━━━ ENTRIES SUPPLIED

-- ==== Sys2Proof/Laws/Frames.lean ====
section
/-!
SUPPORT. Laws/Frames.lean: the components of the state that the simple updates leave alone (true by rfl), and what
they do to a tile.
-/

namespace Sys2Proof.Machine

━━━━━━
━━━ ENTRIES SUPPLIED

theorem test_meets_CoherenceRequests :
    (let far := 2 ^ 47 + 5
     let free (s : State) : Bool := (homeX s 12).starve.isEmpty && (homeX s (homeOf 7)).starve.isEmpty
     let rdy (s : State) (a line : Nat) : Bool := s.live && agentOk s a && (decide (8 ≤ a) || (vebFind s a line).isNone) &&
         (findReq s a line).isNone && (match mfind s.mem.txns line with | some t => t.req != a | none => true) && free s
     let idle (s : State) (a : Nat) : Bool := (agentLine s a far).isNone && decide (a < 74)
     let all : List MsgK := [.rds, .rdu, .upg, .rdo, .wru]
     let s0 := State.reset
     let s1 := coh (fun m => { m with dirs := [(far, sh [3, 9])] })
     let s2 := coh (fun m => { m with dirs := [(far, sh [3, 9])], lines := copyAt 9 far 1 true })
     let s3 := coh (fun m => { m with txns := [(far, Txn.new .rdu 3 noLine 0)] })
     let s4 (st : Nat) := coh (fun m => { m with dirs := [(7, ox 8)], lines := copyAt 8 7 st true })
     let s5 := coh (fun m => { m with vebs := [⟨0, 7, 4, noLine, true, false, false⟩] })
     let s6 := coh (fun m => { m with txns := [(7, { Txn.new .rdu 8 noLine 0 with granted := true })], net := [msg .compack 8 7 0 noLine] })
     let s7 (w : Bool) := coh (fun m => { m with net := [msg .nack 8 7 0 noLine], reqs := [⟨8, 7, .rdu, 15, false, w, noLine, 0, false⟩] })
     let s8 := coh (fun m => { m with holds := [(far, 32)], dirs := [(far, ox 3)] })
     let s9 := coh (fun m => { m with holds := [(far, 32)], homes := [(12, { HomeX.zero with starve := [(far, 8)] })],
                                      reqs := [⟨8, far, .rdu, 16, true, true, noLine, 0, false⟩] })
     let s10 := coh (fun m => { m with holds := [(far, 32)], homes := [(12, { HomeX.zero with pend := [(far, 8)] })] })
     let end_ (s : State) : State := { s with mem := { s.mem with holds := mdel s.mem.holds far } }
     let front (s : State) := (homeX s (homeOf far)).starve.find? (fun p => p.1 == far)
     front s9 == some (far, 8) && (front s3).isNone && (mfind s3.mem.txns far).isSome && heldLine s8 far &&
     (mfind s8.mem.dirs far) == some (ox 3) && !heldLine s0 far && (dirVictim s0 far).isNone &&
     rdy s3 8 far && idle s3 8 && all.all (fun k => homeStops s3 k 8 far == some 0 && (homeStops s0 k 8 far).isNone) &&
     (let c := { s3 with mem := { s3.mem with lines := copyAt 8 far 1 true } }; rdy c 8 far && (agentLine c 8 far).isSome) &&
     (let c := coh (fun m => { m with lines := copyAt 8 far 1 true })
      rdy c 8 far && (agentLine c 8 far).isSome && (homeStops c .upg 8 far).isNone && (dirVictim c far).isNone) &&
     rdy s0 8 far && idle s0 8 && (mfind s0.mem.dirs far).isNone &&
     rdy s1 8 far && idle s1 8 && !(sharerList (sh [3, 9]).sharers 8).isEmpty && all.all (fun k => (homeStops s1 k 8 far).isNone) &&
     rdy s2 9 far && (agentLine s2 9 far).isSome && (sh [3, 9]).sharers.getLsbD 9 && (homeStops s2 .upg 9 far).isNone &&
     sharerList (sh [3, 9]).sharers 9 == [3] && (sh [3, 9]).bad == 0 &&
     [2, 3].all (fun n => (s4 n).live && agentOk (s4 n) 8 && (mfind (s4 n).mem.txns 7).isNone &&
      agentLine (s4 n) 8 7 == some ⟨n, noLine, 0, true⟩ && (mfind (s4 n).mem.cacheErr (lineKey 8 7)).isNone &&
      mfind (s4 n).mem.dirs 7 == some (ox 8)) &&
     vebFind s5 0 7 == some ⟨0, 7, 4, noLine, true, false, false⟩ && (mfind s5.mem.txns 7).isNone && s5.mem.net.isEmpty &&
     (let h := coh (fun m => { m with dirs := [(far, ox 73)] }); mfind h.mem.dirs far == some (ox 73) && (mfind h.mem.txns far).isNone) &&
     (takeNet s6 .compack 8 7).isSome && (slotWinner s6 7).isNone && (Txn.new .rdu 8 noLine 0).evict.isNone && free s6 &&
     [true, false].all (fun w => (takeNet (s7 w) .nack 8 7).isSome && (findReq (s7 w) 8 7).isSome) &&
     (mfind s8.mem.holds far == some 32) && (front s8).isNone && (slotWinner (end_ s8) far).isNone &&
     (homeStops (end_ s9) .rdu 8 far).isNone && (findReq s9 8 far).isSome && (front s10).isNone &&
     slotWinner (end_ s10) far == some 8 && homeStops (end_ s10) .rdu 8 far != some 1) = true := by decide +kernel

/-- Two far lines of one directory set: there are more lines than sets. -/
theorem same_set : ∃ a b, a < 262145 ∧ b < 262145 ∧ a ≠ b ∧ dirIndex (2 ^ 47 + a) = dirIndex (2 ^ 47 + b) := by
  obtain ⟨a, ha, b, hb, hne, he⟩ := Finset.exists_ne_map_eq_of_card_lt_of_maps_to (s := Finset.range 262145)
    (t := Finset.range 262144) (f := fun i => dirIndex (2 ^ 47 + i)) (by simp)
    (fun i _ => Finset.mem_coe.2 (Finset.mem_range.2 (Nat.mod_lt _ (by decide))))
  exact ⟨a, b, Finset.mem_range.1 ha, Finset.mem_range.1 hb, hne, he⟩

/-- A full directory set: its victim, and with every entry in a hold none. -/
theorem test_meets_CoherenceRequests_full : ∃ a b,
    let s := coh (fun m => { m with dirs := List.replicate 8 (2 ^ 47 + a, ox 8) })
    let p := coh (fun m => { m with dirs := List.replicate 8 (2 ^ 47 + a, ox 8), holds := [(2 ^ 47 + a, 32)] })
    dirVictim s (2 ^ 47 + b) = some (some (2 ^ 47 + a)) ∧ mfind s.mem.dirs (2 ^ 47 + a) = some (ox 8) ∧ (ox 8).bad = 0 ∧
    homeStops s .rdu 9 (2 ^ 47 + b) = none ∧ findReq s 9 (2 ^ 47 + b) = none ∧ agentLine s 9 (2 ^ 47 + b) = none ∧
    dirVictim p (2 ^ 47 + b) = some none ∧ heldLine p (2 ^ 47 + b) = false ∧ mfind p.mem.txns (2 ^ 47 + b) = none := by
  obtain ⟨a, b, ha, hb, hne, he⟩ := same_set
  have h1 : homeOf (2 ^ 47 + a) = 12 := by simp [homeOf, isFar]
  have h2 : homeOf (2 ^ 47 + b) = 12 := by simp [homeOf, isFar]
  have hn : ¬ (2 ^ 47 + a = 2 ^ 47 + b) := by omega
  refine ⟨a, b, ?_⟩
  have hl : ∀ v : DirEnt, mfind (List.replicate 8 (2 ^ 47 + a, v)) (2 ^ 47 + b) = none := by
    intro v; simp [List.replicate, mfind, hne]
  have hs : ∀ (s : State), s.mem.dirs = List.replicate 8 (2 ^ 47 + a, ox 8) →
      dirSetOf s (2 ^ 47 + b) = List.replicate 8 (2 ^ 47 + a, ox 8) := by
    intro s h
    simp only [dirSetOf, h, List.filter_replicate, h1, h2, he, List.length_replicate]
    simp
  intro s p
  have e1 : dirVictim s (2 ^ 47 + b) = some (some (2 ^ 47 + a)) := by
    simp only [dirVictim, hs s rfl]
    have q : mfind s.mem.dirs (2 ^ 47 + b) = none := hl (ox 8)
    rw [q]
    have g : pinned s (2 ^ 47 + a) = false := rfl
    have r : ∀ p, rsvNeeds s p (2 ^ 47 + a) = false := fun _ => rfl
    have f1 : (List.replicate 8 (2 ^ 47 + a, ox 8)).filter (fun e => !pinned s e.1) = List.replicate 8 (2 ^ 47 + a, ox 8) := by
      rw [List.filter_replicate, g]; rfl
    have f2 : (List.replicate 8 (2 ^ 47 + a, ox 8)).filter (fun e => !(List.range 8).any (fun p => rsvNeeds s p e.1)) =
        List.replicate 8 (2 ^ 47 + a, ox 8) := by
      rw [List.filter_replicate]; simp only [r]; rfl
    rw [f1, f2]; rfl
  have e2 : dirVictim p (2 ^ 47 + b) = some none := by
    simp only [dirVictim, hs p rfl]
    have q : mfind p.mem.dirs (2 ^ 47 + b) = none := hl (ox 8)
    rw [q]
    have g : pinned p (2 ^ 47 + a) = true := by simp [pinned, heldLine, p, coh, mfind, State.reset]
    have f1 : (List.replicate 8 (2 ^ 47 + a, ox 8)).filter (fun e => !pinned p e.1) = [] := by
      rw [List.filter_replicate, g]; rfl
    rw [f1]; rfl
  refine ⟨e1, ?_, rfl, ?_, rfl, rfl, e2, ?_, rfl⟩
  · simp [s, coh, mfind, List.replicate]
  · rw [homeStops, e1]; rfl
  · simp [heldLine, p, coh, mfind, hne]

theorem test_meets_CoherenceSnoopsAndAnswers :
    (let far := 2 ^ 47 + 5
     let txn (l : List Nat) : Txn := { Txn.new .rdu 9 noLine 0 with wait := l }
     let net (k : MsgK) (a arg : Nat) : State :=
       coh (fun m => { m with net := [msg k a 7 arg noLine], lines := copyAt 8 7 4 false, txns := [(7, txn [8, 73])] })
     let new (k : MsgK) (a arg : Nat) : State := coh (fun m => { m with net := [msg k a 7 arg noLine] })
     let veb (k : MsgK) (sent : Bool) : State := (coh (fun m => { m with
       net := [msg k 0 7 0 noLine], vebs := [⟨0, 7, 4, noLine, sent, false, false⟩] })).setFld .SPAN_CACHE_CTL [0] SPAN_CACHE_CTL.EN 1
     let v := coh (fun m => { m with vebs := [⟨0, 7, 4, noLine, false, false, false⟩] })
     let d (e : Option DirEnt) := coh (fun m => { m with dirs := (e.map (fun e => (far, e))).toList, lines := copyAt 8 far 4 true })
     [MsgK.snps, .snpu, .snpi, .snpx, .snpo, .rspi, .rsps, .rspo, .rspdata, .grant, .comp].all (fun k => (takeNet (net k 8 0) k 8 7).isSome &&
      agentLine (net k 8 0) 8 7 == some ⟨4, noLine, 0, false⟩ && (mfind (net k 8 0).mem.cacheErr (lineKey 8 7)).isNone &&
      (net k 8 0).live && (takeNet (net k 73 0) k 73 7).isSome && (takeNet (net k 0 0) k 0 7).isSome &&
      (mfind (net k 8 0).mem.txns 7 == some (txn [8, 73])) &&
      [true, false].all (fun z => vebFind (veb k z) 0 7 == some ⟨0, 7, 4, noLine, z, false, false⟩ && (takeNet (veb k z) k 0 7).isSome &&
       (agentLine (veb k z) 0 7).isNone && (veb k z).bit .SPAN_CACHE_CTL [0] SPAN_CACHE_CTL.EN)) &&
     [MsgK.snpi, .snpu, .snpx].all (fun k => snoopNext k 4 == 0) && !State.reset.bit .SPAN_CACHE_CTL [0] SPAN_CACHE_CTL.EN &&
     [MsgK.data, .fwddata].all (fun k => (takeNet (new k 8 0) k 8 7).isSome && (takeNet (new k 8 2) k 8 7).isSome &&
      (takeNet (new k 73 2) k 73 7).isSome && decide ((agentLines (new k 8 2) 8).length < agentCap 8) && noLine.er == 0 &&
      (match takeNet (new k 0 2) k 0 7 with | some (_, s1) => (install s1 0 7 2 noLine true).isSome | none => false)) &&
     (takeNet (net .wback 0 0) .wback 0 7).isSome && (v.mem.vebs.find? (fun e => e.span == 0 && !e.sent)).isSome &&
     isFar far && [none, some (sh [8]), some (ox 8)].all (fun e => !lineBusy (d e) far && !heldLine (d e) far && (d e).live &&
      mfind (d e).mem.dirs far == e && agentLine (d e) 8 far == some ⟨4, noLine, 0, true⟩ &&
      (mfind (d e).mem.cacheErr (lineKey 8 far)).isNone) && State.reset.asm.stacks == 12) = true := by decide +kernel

━━━━━━

EXERCISE BRIEF:
For this exercise, gather every line of the data that contains the word "vebFind".

ANSWER SECTION:
     let rdy (s : State) (a line : Nat) : Bool := s.live && agentOk s a && (decide (8 ≤ a) || (vebFind s a line).isNone) &&
     vebFind s5 0 7 == some ⟨0, 7, 4, noLine, true, false, false⟩ && (mfind s5.mem.txns 7).isNone && s5.mem.net.isEmpty &&
      [true, false].all (fun z => vebFind (veb k z) 0 7 == some ⟨0, 7, 4, noLine, z, false, false⟩ && (takeNet (veb k z) k 0 7).isSome &&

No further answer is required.